We’ll see about that Hans. MWC Americas, which starts today, is set to be an orgy of competing 5G firsts and who’s to say that might not get a bit heated as attendees spill out into the LA bars. But credit where it’s due, this does seem to be the first commercial service using some kind of 5G tech, so Verizon is entitled to crow. Enjoy it while it lasts.

AT&T and Verizon compete for yet more 5G ‘firsts’

US carriers AT&T and Verizon have completed what they both claim to be the world’s first data transfer to a smartphone form factor device over mmWave 5G live networks.

If we put together all the 5G ‘firsts’ claimed by the industry players it would make a long read, especially if we included cases where similar firsts have been claimed by different companies. In this most recent case, both AT&T and Verizon called themselves the world’s first to successfully transfer data over live 5G networks to purpose-built mobile devices, in Texas and Minnesota respectively.

Temporally, AT&T might have stolen a step ahead of its competitor. The AT&T test took place “over the weekend”, while news coming out of Verizon on Monday declared the success happened yesterday, but they were essentially the same kind of tests. Probably the most intriguing part of the story is that both carriers used Qualcomm’s terminals on networks supplied by Ericsson.

Even the technical details disclosed look very similar.
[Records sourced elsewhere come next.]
/-- A fault recorded once for the frame, with its event. -/
def Chip.frontTell (c : Chip) (frame bit : Nat) (ev : Fld) (code : Nat) : Chip :=
  match c.front.find? fun f => f.frame == frame with
  | none => c
  | some f =>
    let c := c.raise ev
    if f.told.testBit bit then c else (c.frontUpd frame fun f => { f with told := f.told + 2 ^ bit }).alert code noUnit 0

/-- An OB column average arrives (R224, R269). -/
def Chip.frontAverage (c : Chip) (r : Readout) (f : FrontFrame) (s : Sample) (obRow : Option Nat) : Chip :=
  let key := 4 * s.phase + (s.col - 8192)
  let rows := f.avgRow.filter fun e : Nat × Nat => e.1 != key
  let c := match s.code with
    | some v =>
      c.frontUpd f.frame fun f =>
        { f with avgRow := rows ++ [(key, v)],
                 avgSum := (match obRow with
                   | some y => if blackRow r y then addSum f.avgSum key v else f.avgSum
                   | none => f.avgSum) }
    | none => c.frontUpd f.frame fun f => { f with avgRow := rows }
  if s.col = 8195 ∧ obRow = none then
    match c.front.find? fun g => g.frame == f.frame with
    | some g =>
      if (List.range 4).all fun q => !(g.avgRow.any fun e : Nat × Nat => e.1 == 4 * s.phase + q) then
        c.frontTell f.frame 3 F.FR_EVENTS.ROW_BL_ABSENT Code.ROW_BL_ABSENT
      else c
    | none => c
  else c

/-- B[p] completes with the last sample of its last OB row (R268). -/
def Chip.frontBlackDone (c : Chip) (r : Readout) (f : FrontFrame) (p : Nat) : Chip :=
  let (sum, n) := Sparse.get (fun _ => (0, 0)) f.obSum p
  let b := if n = 0 then (Config.emptyMean f.frame p).toNat else (rne (Int.ofNat (256 * sum)) (Int.ofNat n)).toNat
  let c := c.frontUpd f.frame fun f => { f with black := f.black ++ [(p, b)] }
  let c := if f.frame = c.fld F.TICK_FRAME.FRAME then
      (c.set (F.FR_BLACK.BLACK.el p) b).setBit F.FR_STATUS.BL_VALID (decide (f.black.length + 1 = r.phases))
    else c
  let c := c.metaUpd f.frame fun m => { m with black := m.black.mapIdx fun i x => if i = p then b else x }
  if b < 256 * f.regs.fld F.FR_BL_WIN.LO ∨ 256 * f.regs.fld F.FR_BL_WIN.HI < b then
    c.frontTell f.frame 0 F.FR_EVENTS.BL_RANGE Code.BL_RANGE
  else c

/-- An OB row's sample at an active column position. -/
def Chip.frontOb (c : Chip) (r : Readout) (f : FrontFrame) (s : Sample) (y : Nat) : Chip :=
  let f := match s.code with
    | some v => if blackRow r y then { f with obSum := addSum f.obSum s.phase v } else f
    | none => f
  let c := c.frontUpd f.frame fun _ => f
  if y + 1 = r.obRows ∧ s.col + 1 = r.width then c.frontBlackDone r f s.phase else c
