/-- PLACEMENT_DECISION. -/
def execPlacementDecision (l : Nat) (s : State) : Host.Outcome State Fault Refusal :=
  act (.placementDecision l) (fun _ c => c.placementDecision l) s

/-- Every pending seat is copied whole. -/
def Layer.copiedAll (x : Layer) (r : LayerRec) : Bool :=
  match x.pending with
  | none => false
  | some p => p.zipIdx.all fun s => s.1.isNone || decide (r.wsize ≤ natAt x.copied s.2)

/-- PLACEMENT_SWITCH: a pending revision comes into force (R368). -/
def Chip.placementSwitch (c : Chip) (l : Nat) : Chip :=
  match c.layer false l, c.image.layerRecs[l]? with
  | some x, some r =>
    match x.pending with
    | some p =>
      if c.dev.ticking && x.dueSwitch then
        let seats := x.seats.zipIdx.map fun s => match p.getD s.2 none with
          | some e => if c.valeOut (r.seat s.2).vale then none else some e
          | none => s.1
        let banks := x.banks.zipIdx.map fun b => if (p.getD b.2 none).isSome then !b.1 else b.1
        c.setLayer false l { x with seats := seats, banks := banks, pending := none, copied := [], switched := true,
                                    dueSwitch := false, version := (x.version + 1) % 256 }
      else c
    | none => c
  | _, _ => c

/-- PLACEMENT_SWITCH. -/
def execPlacementSwitch (l : Nat) (s : State) : Host.Outcome State Fault Refusal :=
  act (.placementSwitch l) (fun _ c => c.placementSwitch l) s

/-- One layer at a tick edge: counts are shown and cleared, seats of fenced Vales lose their experts, what falls due is
set (R355, R364, R368 to R370). -/
def Chip.layerEdge (c : Chip) (l : Nat) (r : LayerRec) (x : Layer) : Layer :=
  let frozen := c.layerFrozen r
  let gone (s : Nat) : Bool := c.valeOut (r.seat s).vale
  let seats := x.seats.zipIdx.map fun s => if gone s.2 then none else s.1
  let pend := if frozen then none else x.pending
  let due := match c.image.policies.find? fun p => p.layer == l with
    | some p => decide (0 < x.age) && x.age % max 1 p.period == 0
    | none => false
  let y := { x with
    lastDemand := x.demand, lastAccepted := x.accepted, demand := [], accepted := [], lastRouted := x.routed,
    lastDropped := x.dropped, routed := 0, dropped := 0, prevSeats := x.seats, prevBanks := x.banks, seats := seats,
    pending := pend, copied := if frozen then [] else x.copied, fills := [], switched := false, dueDecision := due,
    age := x.age + 1 }
  { y with dueSwitch := y.copiedAll r }

/-- Every layer of the image in force at a tick edge. -/
def Chip.expertsEdge (c : Chip) : Chip :=
  { c with layers := (c.layers.zip c.image.layerRecs).zipIdx.map fun e => c.layerEdge e.2 e.1.2 e.1.1 }

end Sys2Proof.Machine
end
Both tests were using smartphone form factor test devices from Qualcomm integrating the latter’s Snapdragon X50 5G modem and RF subsystem (see the picture), both were going through Ericsson 5G-NR capable radios connected to 3x virtual core networks.
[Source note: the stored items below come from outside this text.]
-- ==== Sys2Proof/Machine/Approx.lean ====
section
/-!
DEFINITION. Machine/Approx.lean: replay (R379 to R385), the voltage controller (R386 to R389), EXACT mode (R396 to R398) and
the Vales' clocks (R320, R646).
-/
namespace Sys2Proof.Machine

/-! ### Holds at the safe voltage -/

/-- The island is held at SAFE_MV until the first tick edge after the next evaluation point (R384). -/
def Chip.holdForReplay (c : Chip) (n : Nat) : Chip :=
  (c.setIsland n { c.island n with holdReplay := 1 }).raiseIsland n

/-- The same for an EXACT unit (R398). -/
def Chip.holdForExact (c : Chip) (n : Nat) : Chip :=
  (c.setIsland n { c.island n with holdExact := 1 }).raiseIsland n

/-! ### Replay -/

/-- The unit in progress has used up its budget: at the first time, what R384 lists. -/
def Chip.exhaust (c : Chip) (n : Nat) (u : UnitRun) : Chip :=
  if u.told.testBit 3 then c
  else
    let c := (c.setIsland n { c.island n with exhausted := true }).holdForReplay n
    let c := (c.raise (F.APX_EVENTS.EXHAUST.vale n)).set (F.APX_EXHAUST_LOG.ENTRY.vale n) (u.entry % 8192)
    (c.alert Code.REPLAY_EXHAUST n 0).setRun n { u with told := u.told ||| 8 }

/-- Replay cycles, or a hold, draw on the budget of the unit in progress (R383, R384). -/
def Chip.chargeReplay (c : Chip) (n cost : Nat) : Chip :=
  match c.laneRun n with
  | none => c
  | some u =>
    let u := { u with replayed := u.replayed + cost }
    let c := (c.setRun n u).setIsland n { c.island n with used := (c.island n).used + cost }
    let budget := c.unitBudget n u
    if budget ≤ u.replayed then
      let c := c.exhaust n u
      let excess := u.replayed - budget
      (c.setIsland n { c.island n with overdraw := excess }).set (F.APX_EXHAUST_LOG.OVERDRAW.vale n) (min 0xFFFF (excess / 16))
    else c

/-- A wave is replayed once more: consecutive replays of one wave count apart below SAFE_MV and at SAFE_MV (R381, R382). -/
def Replay.again (r : Replay) (wave : Nat) (safe : Bool) (ends : Nat) : Replay :=
  let before (k : Nat) : Nat := if r.wave = wave then k else 0
  if safe then ⟨wave, 0, before r.high + 1, ends⟩ else ⟨wave, before r.low + 1, 0, ends⟩

/-- WAVE_REPLAY: a sentinel report; a wave of the pass in progress, named by its number in the pass and its length in cycles, runs again,
at its length and 4 restart cycles (R379). -/
def Chip.waveReplay (c : Chip) (n : Nat) (wave : Nat × Nat) : Chip :=
  match c.begun n with
  | none => c
  | some (u, _, _) =>
    if u.waiting then c
    else
      let cost := wave.2 + 4
      let ends := c.now + max 1 (cost * 1000 / c.fld (F.VALE_CLK.ACT_MHZ.vale n))
      let c := c.setRun n { u with replay := u.replay.again wave.1 (c.atSafe n) ends }
      (c.setIsland n { c.island n with waves := (c.island n).waves + 1 }).chargeReplay n cost

/-- WAVE_REPLAY. -/
def execWaveReplay (vale : Nat) (wave : Nat × Nat) (s : State) : Host.Outcome State Fault Refusal :=
  act (.waveReplay vale wave) (fun _ c => c.waveReplay vale wave) s

/-- REPLAY_STORM: the fourth consecutive replay of one wave below SAFE_MV (R381). -/
def Chip.replayStorm (c : Chip) (n : Nat) : Chip :=
  match c.laneRun n with
  | some u => if 4 ≤ u.replay.low then (c.raise (F.APX_EVENTS.STORM.vale n)).holdForReplay n else c
  | none => c

/-- REPLAY_STORM. -/
def execReplayStorm (vale : Nat) (s : State) : Host.Outcome State Fault Refusal :=
  act (.replayStorm vale) (fun _ c => c.replayStorm vale) s

/-- REPLAY_STUCK: the sixteenth consecutive replay of one wave at SAFE_MV (R382). -/
def Chip.replayStuck (c : Chip) (n : Nat) : Chip :=
  match c.laneRun n with
  | some u =>
    if 16 ≤ u.replay.high then
      ((c.raise (F.APX_EVENTS.STUCK.vale n)).alert Code.REPLAY_STUCK n 0).fence n 3
    else c
  | none => c

/-- REPLAY_STUCK. -/
def execReplayStuck (vale : Nat) (s : State) : Host.Outcome State Fault Refusal :=
  act (.replayStuck vale) (fun _ c => c.replayStuck vale) s

/-! ### EXACT mode -/

/-- The image that the next tick runs, as it stands now: a hot image waits, and SWAP_ARM is written (R192). -/
def Chip.nextImage (c : Chip) : Image :=
  match c.loader.hot with
  | some im => if c.bit F.IMG_CTRL.SWAP_ARM then im else c.image
  | none => c.image

/-- The table that an image would have in force at an edge now (R621). -/
def Chip.tableAtEdge (c : Chip) (im : Image) : Table :=
  match c.sched.fenceOrder.head? with
  | some n => (im.fallback n).getD im.primary
  | none => im.primary

/-- Entries of the next tick with the image that holds their units (R95, R146, R192). -/
def Chip.nextEntries (c : Chip) : List (Image × Entry) :=
  let next := c.nextImage
  let own := ((c.tableAtEdge next).entries.filter fun e => e.frameOfs == 0).map fun e => (next, e)
  let spill := ((c.tableAtEdge c.image).entries.filter fun e => e.frameOfs == 1).map fun e => (c.image, e)
  if c.bit F.DEV_STATE.STOPPING then spill else own ++ spill

/-- The next tick is an EXACT tick for Vale `n` (R397). -/
def Chip.exactTick (c : Chip) (n : Nat) : Bool :=
  c.nextEntries.any fun x =>
    x.2.lane == n + 1 && ((x.1.unit x.2.lane x.2.unitId).any fun r => c.unitExact true r x.2)

/-! ### The controller -/

/-- OFFSET and QUIET after an interval (R386). -/
def Chip.controller (c : Chip) (n : Nat) (x : Island) : Nat × Nat :=
  let most := min 30 (c.live (F.APX_VCFG.OS_MAX.vale n))
  let lo := x.budget * c.live (F.APX_VCFG.LO.vale n) / 256
  let r :=
    if x.started = false then (x.offset, x.quiet)
    else if x.exhausted then (x.offset - c.live (F.APX_VCFG.BACKOFF.vale n), 0)
    else if x.budget * c.live (F.APX_VCFG.HI.vale n) / 256 < x.used then (x.offset - 1, 0)
    else if x.used ≤ lo ∧ x.quiet + 1 = max 1 (c.live (F.APX_VCFG.DOWN_TICKS.vale n)) then (min most (x.offset + 1), 0)
    else if x.used ≤ lo then (x.offset, x.quiet + 1)
    else (x.offset, 0)
  if most < r.1 then (most, 0) else r

/-- Over-scaling is off: by APX_CTRL as read here, or while VDDL_LOW holds (R387). -/
def Chip.overscaleOff (c : Chip) (pending : Bool) : Bool :=
  (if pending then c.fld F.APX_CTRL.OVERSCALE else c.live F.APX_CTRL.OVERSCALE) == 0 || c.supply.vddlLow

/-- A target with a reason to stay at the safe voltage, or without (R387). -/
def islandTarget (held safe offset : Nat) : Nat := if held = 0 then max 500 (safe - 5 * offset) else safe

/-- The clock of the tick after this one, as the registers and the arming stand now (R192, R320, R646). -/
def Chip.nextMhz (c : Chip) (n : Nat) : Nat :=
  let t := c.tableAtEdge c.nextImage
  let swap := c.loader.hot.isSome && c.bit F.IMG_CTRL.SWAP_ARM
  if t.mhz n = 0 then 0
  else
    let req := if swap then 0 else roundClock (c.fld (F.VALE_CLK.REQ_MHZ.vale n))
    min (max req (roundClock (t.mhz n))) (min 1000 ((c.island n).topClock c.vddl))

/-- The evaluation of one Vale's controller (R386 to R388). Over-scaling that is off now may be on again at the edge, which looks again;
an EXACT tick and a hold are settled here. -/
def Chip.evaluateVale (c : Chip) (n : Nat) : Chip :=
  if c.fenced n || (c.island n).next.isSome then c
  else
    let r := c.controller n (c.island n)
    let c := c.showInterval n
    let x := c.island n
    let held := if x.holdReplay ≠ 0 then 2 else if c.exactTick n then 1 else 0
    let target := islandTarget (if c.overscaleOff true then 3 else held) (x.safeAt (c.nextMhz n)) r.1
    let x := { x with offset := r.1, quiet := r.2, next := some target, nextHeld := held,
                      holdReplay := if x.holdReplay = 0 then 0 else 2, holdExact := if x.holdExact = 0 then 0 else 2 }
    let c := c.setIsland n x
    if x.goal < target then c.steer n target else c

/-- VOLTAGE_EVALUATION: at the start of slot 4 064, once a tick. -/
def Chip.voltageEvaluation (c : Chip) : Chip :=
  if c.dev.ticking ∧ c.sched.starting = false ∧ c.fld F.TICK_STATUS.SLOT = 4064 then
    (List.range 6).foldl Chip.evaluateVale c
  else c

/-- VOLTAGE_EVALUATION. -/
def execVoltageEvaluation (s : State) : Host.Outcome State Fault Refusal :=
  act .voltageEvaluation (fun _ c => c.voltageEvaluation) s

/-- One island at a tick edge: the clock in force, and the target of the tick (R320, R387, R388, R646). -/
def Chip.islandEdge (first : Bool) (t : Table) (c : Chip) (n : Nat) : Chip :=
  if c.fenced n then c
  else
    let c := c.set (F.VALE_CLK.ACT_MHZ.vale n) (c.actMhz t n)
    let x := c.island n
    let hr := if x.holdReplay = 2 then 0 else x.holdReplay
    let he := if x.holdExact = 2 then 0 else x.holdExact
    let decided := if first then 0 else x.nextHeld
    let code := if decided ≠ 2 ∧ c.overscaleOff false then 3 else decided
    let held := if code ≠ 0 then code else if hr ≠ 0 then 2 else he
    let safe := c.safeMv n
    let target := islandTarget held safe x.offset
    let x := { x with startMv := if first then safe else x.level c.now, since := c.now, goal := target, target := target,
                      held := code, next := none, nextHeld := 0, holdReplay := hr, holdExact := he }
    c.setIsland n x

/-- Every island at a tick edge. -/
def Chip.islandsEdge (c : Chip) (first : Bool) (t : Table) : Chip :=
  (List.range 6).foldl (Chip.islandEdge first t) (c.put A.APX_STATUS (c.force.word A.APX_CTRL))

/-- Entry to RUN: OFFSET and QUIET are 0, every island starts at SAFE_MV, and an interval begins (R389). -/
def Chip.islandsEnterRun (c : Chip) : Chip :=
  (List.range 6).foldl (fun c n =>
    if c.fenced n then c
    else
      let safe := c.safeMv n
      c.setIsland n { Island.fresh with points := (c.island n).points, startMv := safe, since := c.now, goal := safe,
                                        target := safe }) c

/-- ISLAND_AT_SAFE_MV: the island raised for an EXACT unit has arrived, and the held unit begins its first wave; the hold
draws on its budget (R398). -/
def Chip.islandArrived (c : Chip) (n : Nat) : Chip :=
  match c.laneRun n with
  | some u =>
    if u.waiting && c.atSafe n then
      let ns := c.now - u.began
      let cost := (ns * c.fld (F.VALE_CLK.ACT_MHZ.vale n) + 999) / 1000
      let c := c.setRun n { u with waiting := false }
      if cost = 0 then c else c.chargeReplay n cost
    else c
  | none => c

/-- ISLAND_AT_SAFE_MV. -/
def execIslandAtSafeMv (vale : Nat) (s : State) : Host.Outcome State Fault Refusal :=
  act (.islandAtSafeMv vale) (fun _ c => c.islandArrived vale) s

/-! ### Clocks -/

/-- REQ_MHZ_WRITE (R320): ignored by a fenced Vale and by one that the table in force does not use. -/
def Chip.reqMhzWrite (c : Chip) (n mhz : Nat) : Chip :=
  if c.dev.open && !c.fenced n && (c.loader.image.isNone || c.table.mhz n != 0) then
    c.set (F.VALE_CLK.REQ_MHZ.vale n) (c.requestedMhz n mhz)
  else c

/-- REQ_MHZ_WRITE. -/
def execReqMhzWrite (vale mhz : Nat) (s : State) : Host.Outcome State Fault Refusal :=
  act (.reqMhzWrite vale mhz) (fun _ c => c.accept (A.VALE_CLK + 0x1000 * vale) fun c => c.reqMhzWrite vale mhz) s

end Sys2Proof.Machine
end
These announcements followed hot on the heels of a couple of other 5G firsts in the last few days: last week Verizon and Nokia claimed to have completed the first over-the-air data transmission on a commercial 5G NR network in Washington DC, though the receiving end was not exactly a smartphone-like device. On Monday Nokia announced its demo with Sprint to conduct the first (in the US though) 5G NR connection over Massive MIMO.
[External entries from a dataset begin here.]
/-- A write of LENS_CAL_PROG with GO (R509); outside HOLD it is refused (log entry 119). -/
def Chip.lensProgram (c : Chip) (fz : Fuses) (key : Nat) : Chip :=
  if c.dev.portsAnswer then
    let why := c.lensRefusal fz key
    if why = 0 then
      let slot := ((List.range 16).find? fun s => !slotUsed fz.burned s).getD 0
      let data := (c.word A.LENS_CAL_WR_LO).toNat + 0x100000000 * (c.word A.LENS_CAL_WR_HI).toNat
      let ones := onesOf 64 data
      let fuses := (List.range 2).flatMap (fun j => ones.map fun i => otpBody 10 + 64 * slot + i + 1024 * j) ++
        bodyCopies 10 1 (1024 + slot)
      (c.setBit F.LENS_CAL_STATUS.BUSY true).otpStart fz (.lens slot) fuses
    else
      let c := c.set F.LENS_CAL_STATUS.RESULT why
      if why = 2 ∨ why = 3 ∨ why = 4 then c.alert Code.LENS_CAL_FAIL noUnit 0 else c
  else c

/-- LENS_CAL_PROG. -/
def execLensCalProg (key : Nat) (s : State) : Host.Outcome State Fault Refusal :=
  act (.lensCalProg key) (fun fz c => c.lensProgram fz key) s

end Sys2Proof.Machine
end

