-- ==== Sys2Proof/Machine/Records.lean ====
section
/-!
DEFINITION. Machine/Records.lean: the result records (R550 to R557, R561, R613, R626), the crop requests and crop rows
(R566, R567), and the metadata lines (R569).
-/
namespace Sys2Proof.Machine

/-! ### The publish sequencer's section (R553) -/

/-- A source descriptor. -/
structure Source where
  kind : Nat
  cls : Nat
  tag : Nat
  net : Nat
  rows : Nat
  addr : Nat
  aux : Nat
  cap : Nat
  classBase : Nat
  most : Nat
  rsv : List Byte
  deriving DecidableEq, Repr

/-- The source whose 32 bytes these are. -/
def Source.ofBytes (b : List Byte) : Source :=
  { kind := leAt b 0 1, cls := leAt b 1 1, tag := leAt b 2 2, net := leAt b 4 2, rows := leAt b 6 2, addr := leAt b 8 4,
    aux := leAt b 12 4, cap := leAt b 16 2, classBase := leAt b 18 2, most := leAt b 20 1, rsv := sliceOf b 21 11 }

/-- STATE_MACHINE instance 2; its plane descriptors, sources and queue. -/
def Image.sequencer (im : Image) : List Byte := im.body Ty.STATE_MACHINE 2
def Image.planes (im : Image) : List (List Byte) :=
  (List.range (leAt im.sequencer 3 1)).map fun i => sliceOf im.sequencer (16 + 16 * i) 16
def Image.sources (im : Image) : List Source :=
  (List.range (leAt im.sequencer 2 1)).map fun i =>
    Source.ofBytes (sliceOf im.sequencer (16 + 16 * leAt im.sequencer 3 1 + 32 * i) 32)
def Image.outQueue (im : Image) : Nat := if im.sequencer.isEmpty then 0xFFFF else leAt im.sequencer 4 2

/-- The layout of a plane (R288). -/
def planeOut (b : List Byte) : OutDesc :=
  { scale := leAt b 1 1, fmt := leAt b 2 1, tile := leAt b 3 1, nbands := leAt b 4 1, base := leAt b 8 4, queue := 0xFFFF,
    rsv := [] }

/-! ### Records (R550 to R552) -/

/-- A byte string filled with zeros to `n` bytes. -/
def padTo (n : Nat) (bs : List Byte) : List Byte := bs ++ List.replicate (n - bs.length) 0

/-- A record from its header fields and its payload from offset 0x10 on. -/
def recordOf (ty flags tag frame stamp : Nat) (payload : List Byte) : List Byte :=
  padTo 64 (leBytes 1 ty ++ leBytes 1 flags ++ leBytes 2 tag ++ leBytes 4 frame ++ leBytes 8 stamp ++ payload)

/-- CLASS and FLAGS of a record without a source: class 0x3, VALID. -/
abbrev plainFlags : Nat := 7

/-- CLASS and FLAGS of a record from a source of a network with these marks (R552). -/
def flagByte (cls marks : Nat) (poison : Bool) : Nat :=
  let bad := poison || marks.testBit 4
  cls % 4 + 4 * (!(bad || marks.testBit 0 || marks.testBit 1)).toNat + 8 * (marks.testBit 2).toNat +
    16 * (marks.testBit 3).toNat + 32 * bad.toNat + 64 * (marks.testBit 0).toNat + 128 * (marks.testBit 1).toNat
Ericsson and Qualcomm claimed to have completed the first 5G NR ‘call’ to a smartphone-like device (which was pretty similar to the ones used in the AT&T and Verizon tests). That announcement itself came a couple of days after Ericsson announced another similar test with Intel. These two slightly earlier tests were conducted in lab environment while the latest AT&T and Verizon cases were done over live networks, or as AT&T emphatically stressed, “Not a lab. Not preproduction hardware. Not emulators.”

We understand the marketing departments of these companies must be busy generating as big a buzz as possible in the run-up to the Mobile World Congress America (starting tomorrow). Meanwhile we cannot discount that tests and announcements (and claims) like these do show the wider world 5G potentials when the commercial networks roll out in the coming months and years, though at the moment all these firsts still do not mean anything for consumers as no 5G terminals are available yet.

Another interesting angle to look at these tests is how active the US carriers are in pushing ahead 5G on mmWave, which contrast with how slow the European operators and regulators are moving. The European Commission launched a project to look into the feasibility of using mmWave for 5G deployment in the EU. A reporting session was organised in Brussels in June this year. The views were divided, and conclusions elusive. The main doubt from the industry looked to be the lack of compelling business case and the wrangling between the telecom industry and the satellite industry on the utilisation of the lower mmWave spectrum, hence the lack of contiguous bands for 5G buildout.

It may be a worthy reminder that we can never tell with full confidence what new technologies can do. Andre Fuetsch, AT&T Communications’ CTO was bang on when he said “… yet to be discovered experiences will grow up on tomorrow’s 5G networks. Much like 4G introduced the world to the gig economy, mobile 5G will jumpstart the next wave of unforeseen innovation.”